Le représentant du Pakistan a répondu à l’Inde qui a accusé son pays d’avoir prononcé, hier, un discours de haine.  C’est une accusation « scandaleuse », s’est-t-il emporté.  C’est le Premier Ministre indien, a-t-il dénoncé, qui veut remettre au goût du jour l’idée d’une suprématie hindoue.  Lorsque mon Premier Ministre a pris la parole hier, il a dévoilé ce que le Gouvernement indien cherche à cacher: son action au Jammu-et-Cachemire et son traitement des minorités sur l’ensemble du territoire indien.  La réaction de l’Inde, a estimé le représentant, témoigne de sa volonté de manipuler et de cacher les souffrances de la population du Jammu-et-Cachemire qui fait l’objet d’un véritable « blackout » depuis 53 jours.  Quand est-ce que vous aurez le courage de laisser s’exprimer la population du Jammu-et-Cachemire et de répondre aux rapports du Haut-Commissaire des Nations Unies aux droits de l’homme? a demandé le représentant.

Son homologue des Émirats arabes unis a, à son tour, rejeté les accusations portées par le Yémen.  Nous ne cherchons aucunement à diviser le pays et nous sommes, au contraire, très préoccupés par les développements dans le sud.  Les Émirats arabes unis, a affirmé la représentante, restent déterminés à aider le Gouvernement légitime du Yémen à lutter contre les milices houtistes.  Nous continuerons de prendre les mesures nécessaires pour protéger les membres de la coalition contre ceux qui la vise, y compris les terroristes de Daech et d’Al-Qaida.

Répondant à l’Arménie, le représentant de l’Azerbaïdjan s’est étonné que son homologue ait cherché à décrire devant la communauté internationale son pays comme « un ilot de démocratie ».  Or, les nouvelles autorités n’ont pas hésité à jeter l’opprobre sur leurs prédécesseurs, confirmant ce que l’Azerbaïdjan a toujours proclamé.  Pourquoi le nouveau Gouvernement d’Erevan devrait être perçu comme différent des gouvernements précédents? s’est demandé le représentant.  Le Nagorno-Karabakh, a-t-il insisté, restera azerbaidjanais, s’étonnant aussi que l’Arménie parle aujourd’hui de solution pacifique alors qu’elle n’a jamais fait preuve de pacifisme par le passé, comme en témoigne l’assassinat brutal de civils et leur expulsion.  La vérité est que l’Azerbaïdjan est occupé par l’Arménie qui s’y livre à un nettoyage ethnique et propage des discours de haine, y compris par la voix de personnalités publiques et politiques.
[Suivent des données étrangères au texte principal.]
-- ==== Sys2Proof/Machine/Search.lean ====
section
/-! DEFINITION. Search on a shard device (08_bearing_search): query preparation (R171), table-build batches (R172-R174,
R187), the walk (R175-R178) with its prefetcher (R180, R181) and filters (R182-R184), the sketch scan (R188) and exact
re-rank (R185, R186). -/

namespace Sys2Proof.Machine

/-! ### Queries -/

def modQuery (s : State) (h : Handle) (f : Query → Query) : State :=
  { s with bearing := { s.bearing with
      queries := s.bearing.queries.map fun q => if q.f.handle = h then f q else q } }

def queryOf (s : State) (h : Handle) : Option Query := s.bearing.queries.find? fun q => q.f.handle == h

/-! ### Query preparation (R171) -/

/-- R171: for METRIC 2 the query scaled to unit length. -/
def unitScale (metric : Nat) (v : List Nat) : List Nat :=
  if metric = 2 then
    let r := rsqrt32 (v.foldl (fun acc x => fma32 x x acc) 0)
    v.map fun x => mul32 x r
  else v

/-- R185, R188: RERANK_N; exact re-rank always runs on the sketch path, so there a RERANK_N of 0, left by a profile set before
its index was loaded again, re-ranks SHARD_K items (DESIGN CHOICE, assumption log 82). -/
def rerankCount (h : IndexHeader) (f : FanOut) : Nat := if h.sketchBits ≠ 0 ∧ f.rerankN = 0 then f.shardK else f.rerankN

/-- A query that has just come. -/
def newQuery (f : FanOut) (now : Nat) : Query :=
  { f := f, arrived := now, st := .gathering, batch := 0, col := 0, built := [], refs := [], q := [], table := [], texp := 0,
    sketch := 0, cand := [], res := [], visited := [], evals := 0, bad := 0, subs := 0, scanAt := 0, retry := [],
    stopAt := 0, wait := [], scored := [] }

/-- R136, R171: the saturations of the query's conversion to CODEBOOK_FMT, and to VEC_FMT where re-rank runs, are counted. -/
def countQuery (s : State) (h : IndexHeader) (q : Query) : State :=
  let n := (queryIn h.cbFmt q.q).2 + (if rerankCount h q.f = 0 then 0 else (queryIn h.vecFmt q.q).2)
  countEv s 1 0 0 (some q.f.handle.part) n

/-- QUERY_FAN_OUT (R171): a query vector arrives at a shard device. A device that cannot search refuses: NOT_READY,
DOMAIN_OFF (R200), or NO_RESOURCE where the index is not resident. -/
def execQueryFanOut (f : FanOut) (t : Nat) (s : State) : Host.Outcome State Fault Refusal :=
  let s := takeMsg (tick s t) f.home (.fanOut f)
  let q0 := newQuery f s.now
  if !isReady s then .next (refuseQuery s q0 .notReady)
  else if !bearingUp s || !arrayUp s then .next (refuseQuery s q0 .domainOff)
  else
    match indexHeader s f.indexId, indexNeeds s f.indexId, filterNeeds s f.filterId f.indexId with
    | some (_, h), some a, some b =>
      let q := { q0 with refs := (a ++ b).map (·.uid), q := unitScale h.metric f.vec }
      .next (countQuery { s with bearing := { s.bearing with
        queries := s.bearing.queries.filter (fun x => x.f.handle != f.handle) ++ [q] } } h q)
    | _, _, _ => .next (refuseQuery s q0 .noResource)

/-! ### Table-build batches (R172, R173, R187) -/

/-- R172: queries of one index and one partition that gather for a batch, in order of arrival. -/
def gathering (s : State) (index p : Nat) : List Query :=
  s.bearing.queries.filter fun q => q.st = .gathering && q.f.indexId == index && q.f.handle.part == p

/-- R172: the batch holds B_max queries, or its first has waited TABLE_WAIT_US. -/
def batchDue (s : State) (h : IndexHeader) (qs : List Query) : Bool :=
  match qs with
  | [] => false
  | q :: _ => decide (batchMax h ≤ qs.length) || decide (q.arrived + q.f.tableWaitUs * 1000 ≤ s.now)

/-- R173, R187: the batch's operations: T for a table, an ACCUM chain for a sketch. -/
def buildOps (h : IndexHeader) (index p batch count : Nat) (rank : Rank) : List ArrayOp :=
  (List.range (buildPieces h)).map fun j =>
    { src := .build index p batch j, step := [], shares := [⟨p, (pieceRows h j).length, rank⟩], decode := false,
      m := (pieceRows h j).length, k := pieceDim h j, n := count, bf16 := h.cbFmt == 8, curLong := true, epiSteps := 0,
      ctx := h.ctxId, rerun := false, paid := false, run := none }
Toute tentative de l’Arménie d’encourager la sécession du Nagorno-Karabakh est et sera toujours considérée comme illégale du point de vue du droit international.  Le Conseil de sécurité a l’a confirmé: le Nagorno-Karabakh est partie intégrante de l’Azerbaïdjan, a martelé le représentant.
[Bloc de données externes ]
/-- R285, R94, R297: Compass reads lines of a grammar for a partition: those not held fill and are counted, and their reads
charged. Answers whether one could not be read. -/
def touchGrammar (s : State) (o : Obj) (p : Nat) (lines : List Nat) : State × Bool :=
  let missed := lines.filter fun l => !s.compass.cache.contains (o.uid, l)
  let reads := missed.map fun l => (⟨o.uid, 64 * l, 64⟩ : ObjRead)
  let s := { s with compass := { s.compass with cache := (lines.map fun l => (o.uid, l)).foldl touchGLine s.compass.cache } }
  (countEv (chargeReads s p reads) 6 4 o.id (some p) missed.length, readsBad s reads)

/-- R276: the lines a mask is built from. -/
def maskLines (g : GrammarObj) (r : CompassRec) : List Nat :=
  let st := stateOf g r.state
  stateLine r.state :: bitmapLines g (if r.stack.length = 64 then st.full else st.bitmap) ++ cdLines g st

/-- R273: the bucket of a transition, in the image. -/
def transRead (o : Obj) (g : GrammarObj) (st tok : Nat) : ObjRead :=
  let at_ := 64 + 32 * g.states.length + g.bitmaps.length * bitmapBytes g + 16 * g.cds.length
  ⟨o.uid, at_ + 64 * (mix (st * 2 ^ 32 + tok) % max 1 ((o.size - 4 - at_) / 64)), 64⟩

/-- R277: what an advance reads: the state and its records, and with no record for the token its transition's bucket. -/
def advanceReads (s : State) (o : Obj) (g : GrammarObj) (r : CompassRec) (p tok : Nat) : State × Bool :=
  let st := stateOf g r.state
  let a := touchGrammar s o p (stateLine r.state :: cdLines g st)
  if (cdsOf g st).any fun c => c.token == tok && c.top == topOf r.stack then a
  else
    let l := [transRead o g r.state tok]
    (chargeReads a.1 p l, a.2 || readsBad a.1 l)

/-- R277: the automaton of a sequence advances by a token. Answers whether a read failed. -/
def advanceSeq (s : State) (q : Sequence) (tok : Nat) : State × Bool :=
  match seqGrammarObj s q, s.compass.recs.find? fun r => r.h == q.o.h with
  | some (o, g), some r =>
    let a := advanceReads s o g r q.o.h.part tok
    (modRec a.1 q.o.h fun c => advance g c tok, a.2)
  | _, _ => (s, false)

/-- R204: one sample, with its counts; its selection takes a list (R194). -/
def sampleNow (s : State) (q : Sequence) (row : List Nat) (mask : Option (List Nat)) : State :=
  let r := sampleRow mask row q.o.temp q.o.topP q.o.topK q.o.seed q.pos
  let p := some q.o.h.part
  let l := (freeList s).getD 0
  let s := countEv s 3 0 l p r.discards
  let s := countEv s 3 5 l p r.nans
  let s := countEv s 3 6 l p (b2n r.top)
  let s := countEv s 6 2 (q.o.grammar.getD 0) p (b2n r.fallback)
  let a := advanceSeq (dropMask (emitToken s q r.tok) q.o.h) q r.tok
  if a.2 then endSeq a.1 q .dataError (q.pos + 1) else afterToken a.1 q r.tok mask

/-- R287: a Compass domain that builds masks, or will: on, powering up, or finishing as it drains. -/
def compassBuilds (s : State) : Bool := compassUp s || domIs s 31 .draining || domIs s 32 .draining

/-- R280, R287: a sequence's logits are ready: it samples, or waits for its mask; with both Compass domains off a
constrained one ends DOMAIN_OFF. -/
def sampleSeq (s : State) (q : Sequence) (row : List Nat) : State :=
  match q.o.grammar with
  | none => sampleNow s q row none
  | some _ =>
    match maskFor s q.o.h, seqGrammar s q with
    | some [], some g => deadEnd s q g
    | some l, _ => sampleNow s q row (some l)
    | none, _ => if compassBuilds s then modSeq s q.o.h fun q => { q with waiting := some row } else endSeq s q .domainOff q.pos

/-! ### Stage 15: the re-shard (R24, R267, R268) -/

/-- R268: every block of the prompt stands in the block table. -/
def allEntered (s : State) (o : GenOrder) : Bool :=
  match tableOf s o.h with
  | some (_, t) => (List.range (nBlocks o.toks.length)).all fun b => (tget (0, 0) t.entries b).1 != 0
  | none => false

/-- R268, R260, R24: every block entered and every logit share in: the first token. -/
def tryFirst (s : State) (h : Handle) : State :=
  match seqOf s h with
  | none => s
  | some q =>
    let own := computedBlocks q.o
    let shares := q.o.group.map fun m => q.shares.lookup m
    match allSome shares with
    | none => s
    | some l =>
      if q.st ≠ .reshard ∨ !allEntered s q.o then s
      else
        let s := modTable s h fun t => { t with length := q.o.toks.length }
        let s := modSeq s h fun q => { q with st := .first }
        let s := if q.o.pfxMode = 1 then forEach s own (registerBlock q.o q.gslot q.o.rank.cls) else s
        if !stageUnitUp s 16 then endSeq s q .domainOff 0 else sampleSeq s q l.flatten

/-- R266: a block copied from the home device is a private block of the decode device. -/
def placeCopy (o : GenOrder) (s : State) (x : Nat × Mem) : State :=
  match tableOf s o.h with
  | none => s
  | some (_, t) =>
    if (tget (0, 0) t.entries x.1).1 ≠ 0 || (computedBlocks o).contains x.1 then s
    else
      match allocFor s o.h x.1 with
      | some r =>
        let n := blockBytesMax r.2
        devPlace (charge r.2 o.h.part 0 n) (kvAddr r.2 false t.gslot r.1) n x.2
      | none => s

/-- R266, R268: the copied blocks of the reuse run are here. -/
def onPrefixCopy (s : State) (o : GenOrder) (data : List (Nat × Mem)) : State :=
  if (seqOf s o.h).isNone then lateResult s (entry s o.h.slot).cls o.h.part
  else tryFirst (forEach s data (placeCopy o)) o.h

/-- R267: the pool block a prompt block's slices are written to: taken from the reservation for its first slice. -/
def fillBlock (s : State) (q : Sequence) (b : Nat) : Option (Nat × State) :=
  match q.filling.lookup b with
  | some i => some (i, s)
  | none => (takeReserved s q.o.h).map fun r => (r.1, modSeq r.2 q.o.h fun q => { q with filling := q.filling ++ [(b, r.1)] })

/-- R267, R268: a distinct slice is written and counted; a block whose slices are all here is entered. -/
def takeSlice (s : State) (q : Sequence) (id : SliceId) (m : ModelObj) (d : Mem) : Option State :=
  let h := q.o.h
  let S := q.o.group.length
  (fillBlock s q id.block).map fun r =>
    let s := charge r.2 h.part 0 (splitBytes m S)
    let s := placeSlice s (kvAddr s false q.gslot r.1) m S (memberIdx q.o.group id.member) id.layer d
    let s := modSeq s h fun q => { q with got := id :: q.got }
    match seqOf s h with
    | none => s
    | some q =>
      if (q.got.filter fun x => x.block == id.block).length < S * m.layers then s
      else
        let s := setBlock s h id.block 1 r.1
        modSeq s h fun q => { q with entered := insertNat id.block q.entered }

/-- R268: a member's last slice is acknowledged on Q0. -/
def ackMember (s : State) (h : Handle) (member layers : Nat) : State :=
  match seqOf s h with
  | none => s
  | some q =>
    if (q.got.filter fun x => x.member == member).length = (computedBlocks q.o).length * layers then
      deliver s member h.part (.reshardAck h)
    else s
Son homologue de l’Arménie l’a découragé de faire un parallèle entre la situation des droits de l’homme et de la démocratie entre leurs deux pays.  L’Azerbaïdjan est « une menace existentielle » pour le peuple du Nagorno-Karabakh, a-t-il répété, soulignant que dans son pays « nos minorités sont représentées au Parlement et leurs droits sont respectés ».  Il s’est étonné que les propos de l’Azerbaïdjan contrastent autant avec les rapports des organisations internationales.  Lors de l’offensive de 2016 contre les peuples du Nagorno-Karabakh, les forces azerbaïdjanaises ont exécuté et mutilé des corps, en ciblant des groupes vulnérables et des minorités yézidies, a-t-il affirmé.  L’Azerbaïdjan s’emploie à détruire toute trace de civilisation dans ces territoires, a-t-il accusé.

Reprenant de nouveau la parole, le représentant de l’Azerbaïdjan a déclaré; c’est l’Arménie qui méprise les règles du droit international.  Contrairement aux autres États de la région, l’Arménie se veut monoethnique, comme en atteste l’expulsion des non-Arméniens dont les Azerbaïdjanais.